Of course, you want df.apply. Note you need to modify mean_confidence_interval to return pd.Series([m-h, m+h]).
df[['LowerBound','UpperBound']] = df.apply(mean_confidence_interval, axis=1)
Standard error of the mean is pretty straightforward to calculate so you can easily vectorize this:
import scipy.stats as ss
df.mean(axis=1) + ss.t.ppf(0.975, df.shape[1]-1) * df.std(axis=1)/np.sqrt(df.shape[1])
will give you the upper bound. Use - ss.t.ppf for the lower bound.
Also, pandas seems to have a sem method. If you have a large dataset, I don't suggest using apply over rows. It is pretty slow.

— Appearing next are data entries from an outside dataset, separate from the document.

-- ==== Sys2Proof/Laws/PerInstr.lean ====
section
/-! SUPPORT. One lemma for every constructor of `Instr`: the words of the instruction are those of its row of the
opcode table. -/

namespace Sys2Proof.Laws.TableRow

/-- A row of the opcode table: the value and the mask of its key bytes, and the keys other rows take. -/
structure Row where
  value : List Byte
  mask : List Byte
  excludes : List (List Byte)
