theorem entered_wf {s : State} (target : Word) (hin : ∀ x ∈ s.pushWrites, x.1.toNat < s.mem.size)
    (hwf : s.mem.wf = true) : (s.entered target).mem.wf = true := by
  have hhigh : (s.sp - 1).toNat < s.mem.size := hin (s.sp - 1, .write) (by simp [State.pushWrites])
  have hlow : (s.sp - 2).toNat < s.mem.size := hin (s.sp - 2, .write) (by simp [State.pushWrites])
  exact Memory.wf_set _ hlow (Memory.wf_set _ hhigh hwf)

theorem Keeps.inv {i : Instr} {s t : State} (h : Keeps i s t) (hinv : s.inv = true) : t.inv = true := by
  obtain ⟨hwf, hiff⟩ := (inv_iff s).mp hinv
  have hle := specialAfter_iff1_le_iff2 i hiff
  rw [← h.special] at hle
  exact (inv_iff t).mpr ⟨h.wf hwf, hle⟩

theorem Runs.inv {s u : State} {normal : StepOutcome} (h : Runs s normal u) (hinv : s.inv = true) :
    u.inv = true := by
  obtain ⟨hwf, hiff⟩ := (inv_iff s).mp hinv
  cases h with
  | reset => exact (inv_iff _).mpr ⟨hwf, nofun⟩
  | nmi _ hin | int _ _ hin => exact (inv_iff _).mpr ⟨entered_wf s.pc hin hwf, nofun⟩
  | idle => exact hinv
  | executed _ _ _ hkeeps => exact hkeeps.inv hinv

/-- RETI is reported exactly when it was executed. -/
theorem Runs.reti_iff {s u : State} {normal : StepOutcome} (h : Runs s normal u) :
    normal = .executed .reti ↔ s.instructionNext = true ∧ decode s.codeBytes = .instr .reti := by
  cases h with
  | reset hnot | nmi hnot | int hnot | idle hnot => simp [hnot]
  | executed hnext hdecode => simp [hnext, hdecode]

theorem Runs.code {s u : State} {normal : StepOutcome} (h : Runs s normal u) : normal.code = 0 := by
  cases h <;> rfl

/-! ### The rules -/

/-- The next state of a core that has not faulted: reported on a state of `Runs`, or with a fault raised. -/
theorem step_next {s t : State} (halive : s.alive = true) (hstep : step s = .next t) :
    (∃ normal u, Runs s normal u ∧ t = u.report normal ∧ t.outcome = some normal) ∨
      ∃ record normal, FaultOf s record ∧ t = (s.advanceInputs.raise record).report normal := by
  obtain ⟨normal, u, heq, hanswered⟩ := step_answered halive
  have ht : t = u.report normal := (Host.Outcome.next.inj (heq.symm.trans hstep)).symm
  obtain hruns | ⟨record, hfault, rfl⟩ := hanswered
  · exact .inl ⟨normal, u, hruns, ht, ht ▸ report_outcome_of_alive hruns.alive normal⟩
  · exact .inr ⟨record, normal, hfault, ht⟩

theorem step_next_of_not_alive {s t : State} (halive : s.alive = false) (hstep : step s = .next t) :
    t = { s.advanceInputs with outcome := some .stuck } :=
  (Host.Outcome.next.inj ((step_of_not_alive halive).symm.trans hstep)).symm

/-- Settles O10: every case of a step keeps both halves of the invariant. -/
theorem stepKeepsInvariant : Obligations.StepKeepsInvariant := by
  intro s t hinv hstep
  cases halive : s.alive with
  | false =>
    rw [step_next_of_not_alive halive hstep]
    exact hinv
  | true =>
    obtain ⟨normal, u, hruns, rfl, -⟩ | ⟨record, normal, -, rfl⟩ := step_next halive hstep
    · exact hruns.inv hinv
    · exact hinv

Here are some timings:
df = pd.DataFrame(np.random.randn(100, 10))
%timeit df.apply(mean_confidence_interval, axis=1)
100 loops, best of 3: 18.2 ms per loop
%%timeit
dist = ss.t.ppf(0.975, df.shape[1]-1) * df.sem(axis=1)
mean = df.mean(axis=1)
mean - dist, mean + dist
1000 loops, best of 3: 598 µs per loop
Since you already created a function for calculating the confidence interval, simply apply it to each row of your data:
def mean_confidence_interval(data):
confidence = 0.95
m = data.mean()
se = scipy.stats.sem(data)
h = se * sp.stats.t._ppf((1 + confidence) / 2, data.shape[0] - 1)
return pd.Series((m - h, m + h))
interval = df.apply(mean_confidence_interval, axis=1)
interval.columns = ("LowerBound", "UpperBound")
pd.concat([df, interval],axis=1)